→ TASK DESCRIPTION
Write the records out again, unchanged.
--- GIVEN ENTRIES ---
/-- VP_TRAIN_DONE: the measured one-way delay, in 4 ps, sets C_l (R364, R373). -/
def execVpTrainDone (v : BitVec 2) (delay : BitVec 16) (s : State) : Host.Outcome State Fault Refusal :=
  let n := v.toNat
  if (s.vp n).st == .train then
    ok ((setVp s n .notReady).modVp n fun P => { P with
      delay := delay, cl := BitVec.ofNat 8 (min 255 (clOf delay.toNat)), laneLost := none, sfail := 0
      pieces := [], sideIdx := 0 })
  else .next s

/-! ### Side frames (R363, R367, R375) -/

/-- TIME_TRANSFER: a time-transfer frame arrives, and where it answers one of this end's, the exchange gives the
delay and the peer's offset (R367). -/
def execTimeTransfer (v : BitVec 2) (frame : BitVec 192) (arrival : BitVec 72) (s : State) :
    Host.Outcome State Fault Refusal :=
  let n := v.toNat
  let P := s.vp n
  if !(P.st == .tree || P.st == .standby) || !sideOk frame || fld frame 0 4 != 1 then .next s
  else
    let t3 : BitVec 72 := fbv frame 12 72
    let hold : BitVec 72 := BitVec.ofNat 72 (fld frame 84 48)
    let s1 := s.modVp n fun P => { P with ttPeer := fbv frame 8 4, ttArr := arrival }
    match P.ttSent.find? (·.1 == fld frame 4 4) with
    | none => ok s1
    | some x =>
      let t1 : BitVec 72 := x.2
      let theta := roundDiv (25 * ((t3 - hold - t1).toInt - (arrival - t3).toInt) - 576 * s.vach.asym n) 50
      let delay := roundDiv (25 * (((arrival - t1).toNat : Int) - hold.toNat)) 4608
      let s2 := s1.modVp n fun P => { P with
        theta := (P.theta ++ [theta]).drop (P.theta.length - 15)
        delay := BitVec.ofInt 16 (max 0 (min 65535 delay)) }
      ok (if s.vach.upstream.toNat == n then
          s2.modVach fun V => { V with exchanges := min 64 (V.exchanges + 1) }
        else s2)

/-- MESSAGE: for this package it is delivered, any other goes on (R375). -/
def execMessage (v : BitVec 2) (frame : BitVec 192) (s : State) : Host.Outcome State Fault Refusal :=
  let n := v.toNat
  if (s.vp n).st != .tree || !sideOk frame || fld frame 0 4 != 2 then .next s
  else if fld frame 4 12 == s.vach.devId then ok (deliverMsg s frame false)
  else ok (flood s (some n) frame)

/-- MESSAGE_BROADCAST: it is delivered and goes on (R375). -/
def execMessageBroadcast (v : BitVec 2) (frame : BitVec 192) (s : State) : Host.Outcome State Fault Refusal :=
  let n := v.toNat
  if (s.vp n).st != .tree || !sideOk frame || fld frame 0 4 != 3 then .next s
  else ok (deliverMsg (flood s (some n) frame) frame true)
---
→ YOUR RESPONSE
/-- VP_TRAIN_DONE: the measured one-way delay, in 4 ps, sets C_l (R364, R373). -/
def execVpTrainDone (v : BitVec 2) (delay : BitVec 16) (s : State) : Host.Outcome State Fault Refusal :=
  let n := v.toNat
  if (s.vp n).st == .train then
    ok ((setVp s n .notReady).modVp n fun P => { P with
      delay := delay, cl := BitVec.ofNat 8 (min 255 (clOf delay.toNat)), laneLost := none, sfail := 0
      pieces := [], sideIdx := 0 })
  else .next s

/-! ### Side frames (R363, R367, R375) -/

/-- TIME_TRANSFER: a time-transfer frame arrives, and where it answers one of this end's, the exchange gives the
delay and the peer's offset (R367). -/
def execTimeTransfer (v : BitVec 2) (frame : BitVec 192) (arrival : BitVec 72) (s : State) :
    Host.Outcome State Fault Refusal :=
  let n := v.toNat
  let P := s.vp n
  if !(P.st == .tree || P.st == .standby) || !sideOk frame || fld frame 0 4 != 1 then .next s
  else
    let t3 : BitVec 72 := fbv frame 12 72
    let hold : BitVec 72 := BitVec.ofNat 72 (fld frame 84 48)
    let s1 := s.modVp n fun P => { P with ttPeer := fbv frame 8 4, ttArr := arrival }
    match P.ttSent.find? (·.1 == fld frame 4 4) with
    | none => ok s1
    | some x =>
      let t1 : BitVec 72 := x.2
      let theta := roundDiv (25 * ((t3 - hold - t1).toInt - (arrival - t3).toInt) - 576 * s.vach.asym n) 50
      let delay := roundDiv (25 * (((arrival - t1).toNat : Int) - hold.toNat)) 4608
      let s2 := s1.modVp n fun P => { P with
        theta := (P.theta ++ [theta]).drop (P.theta.length - 15)
        delay := BitVec.ofInt 16 (max 0 (min 65535 delay)) }
      ok (if s.vach.upstream.toNat == n then
          s2.modVach fun V => { V with exchanges := min 64 (V.exchanges + 1) }
        else s2)

/-- MESSAGE: for this package it is delivered, any other goes on (R375). -/
def execMessage (v : BitVec 2) (frame : BitVec 192) (s : State) : Host.Outcome State Fault Refusal :=
  let n := v.toNat
  if (s.vp n).st != .tree || !sideOk frame || fld frame 0 4 != 2 then .next s
  else if fld frame 4 12 == s.vach.devId then ok (deliverMsg s frame false)
  else ok (flood s (some n) frame)

/-- MESSAGE_BROADCAST: it is delivered and goes on (R375). -/
def execMessageBroadcast (v : BitVec 2) (frame : BitVec 192) (s : State) : Host.Outcome State Fault Refusal :=
  let n := v.toNat
  if (s.vp n).st != .tree || !sideOk frame || fld frame 0 4 != 3 then .next s
  else ok (deliverMsg (flood s (some n) frame) frame true)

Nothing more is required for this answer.